Stored data entries

* * * * * * * * *

-- ==== Sys2Proof/Safety.lean ====
section
/-! DEFINITION. What counts as a safe run, and the terms the claims use: what an instruction may write, which pixels a sprite
covers, whose turn is due, and the invariant of a state. -/

namespace Sys2Proof.Machine

/-! ## What an instruction may write (spec 00_scope.md R11, the closed-world reading of the table) -/

/-- The 14 placeholders 00Cn (R85). -/
def nopsC : List Instr :=
  [.nop00C1, .nop00C2, .nop00C3, .nop00C4, .nop00C5, .nop00C6, .nop00C7,
   .nop00C8, .nop00C9, .nop00CA, .nop00CB, .nop00CC, .nop00CD, .nop00CF]

/-- The 14 placeholders 00Fn (R85). -/
def nopsF : List Instr :=
  [.nop00F1, .nop00F2, .nop00F3, .nop00F4, .nop00F5, .nop00F6, .nop00F7,
   .nop00F8, .nop00F9, .nop00FA, .nop00FB, .nop00FC, .nop00FD, .nop00FF]

/-- The 28 NOP placeholders (R105). -/
def nopInstrs : List Instr := nopsC ++ nopsF

/-- V0 .. Vx (R164, R165). -/
def regsUpTo (x : RegIx) : List RegIx := (List.range (x.toNat + 1)).map regOfNat

/-- The general registers an instruction may write: its destination, and VF where its row names VF as a flag (R11, R21). -/
def writesV : Instr → List RegIx
  | .ldImm x _ => [x]
  | .addImm x _ => [x]
  | .ldReg x _ => [x]
  | .orReg x _ => [x]
  | .andReg x _ => [x]
  | .xorReg x _ => [x]
  | .rnd x _ => [x]
  | .ldVxDt x => [x]
  | .ldVxK x => [x]
  | .addReg x _ => [x, regVF]
  | .subReg x _ => [x, regVF]
  | .shr x _ => [x, regVF]
  | .subnReg x _ => [x, regVF]
  | .shl x _ => [x, regVF]
  | .drw _ _ _ => [regVF]
  | .ldVxMem x => regsUpTo x
  | _ => []

/-- The addresses an instruction stores to, computed as its meaning computes them (R163, R164). -/
def storeAddrs (i : Instr) (s : State) : List Nat :=
  match i with
  | .ldB _ => [effAddr s.i 0, effAddr s.i 1, effAddr s.i 2]
  | .ldMemVx x => (List.range (x.toNat + 1)).map (effAddr s.i)
  | _ => []

/-- The instructions that write `I` (R11, R22). -/
def writesI : Instr → Bool
  | .ldI _ => true
  | .addI _ => true
  | .ldF _ => true
  | .ldVxMem _ => true
  | _ => false

/-- The instructions that present the framebuffer, and the only ones that may write it (R185, R224). -/
def presents : Instr → Bool
  | .cls => true
  | .drw _ _ _ => true
  | _ => false

/-- The instructions that move the call stack (R24). -/
def usesStack : Instr → Bool
  | .call _ => true
  | .ret => true
  | _ => false

/-- `pc` moved on by `k`, mod 65536 (R103). -/
def pcMoved (s t : State) (k : Nat) : Prop := t.pc.toNat = (s.pc.toNat + k) % 65536

/-- `nnn` as a number: the 12-bit field less 0x200, mod 65536 (R54). -/
def physical (addr : Addr) : Nat := (addr.toNat + 65536 - 0x200) % 65536

/-! ## Sprites (R181) -/

/-- Whether a set bit of the sprite that `DRW Vx, Vy, n` draws in state `s` falls on pixel (px, py). -/
def spriteCovers (s : State) (x y : RegIx) (n : Nibble) (px py : Nat) : Bool :=
  let x0 := (getV s x).toNat
  let y0 := (getV s y).toNat
  decide (x0 ≤ px) && decide (px < x0 + spriteWidth n) && decide (y0 ≤ py) && decide (py < y0 + spriteHeight n)
    && spriteBit s.mem s.i n (py - y0) (px - x0)

/-! ## Turns, safety, the invariant -/

/-- The turn that is due: the oldest one listed, or the interpreter's. -/
def dueTurn (s : State) : Turn :=
  match s.turns with
  | [] => .interpreter
  | t :: _ => t

/-- The state as the agent whose turn is due meets it: the turn itself is used up. -/
def afterDue (s : State) : State := { s with turns := s.turns.tail }

/-- What a program must not do (R248): reach an unmatched word, call with 16 calls outstanding, or return with none. Said of the
word at `pc`, without the decoder. -/
def breachesDuty (s : State) : Bool :=
  opcodeUnmatched (fetchWord s)
    || (decide ((fetchWord s).toNat / 4096 = 2) && decide (s.sp.val = 16))
    || (decide ((fetchWord s).toNat = 0x00EE) && decide (s.sp.val = 0))

/-- The first `k` steps from `s` all answer a next state, and none of them enters the faulted condition. -/
def SafeRun (p : Params) : Nat → State → Prop
  | 0, _ => True
  | k + 1, s => ∃ t, stepWith p s = .next t ∧ t.faulted = none ∧ SafeRun p k t

/-- The invariant of a state: RAM is in canonical form, and fewer steps are counted than a batch holds (R32). -/
def State.Inv (p : Params) (s : State) : Prop := memWf s.mem = true ∧ s.batchCtr < p.batch

end Sys2Proof.Machine
end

* * * * * * * * *

Report every line in the data above in which the word "interpreter" appears.

- [Task output]:
/-- The turn that is due: the oldest one listed, or the interpreter's. -/
  | [] => .interpreter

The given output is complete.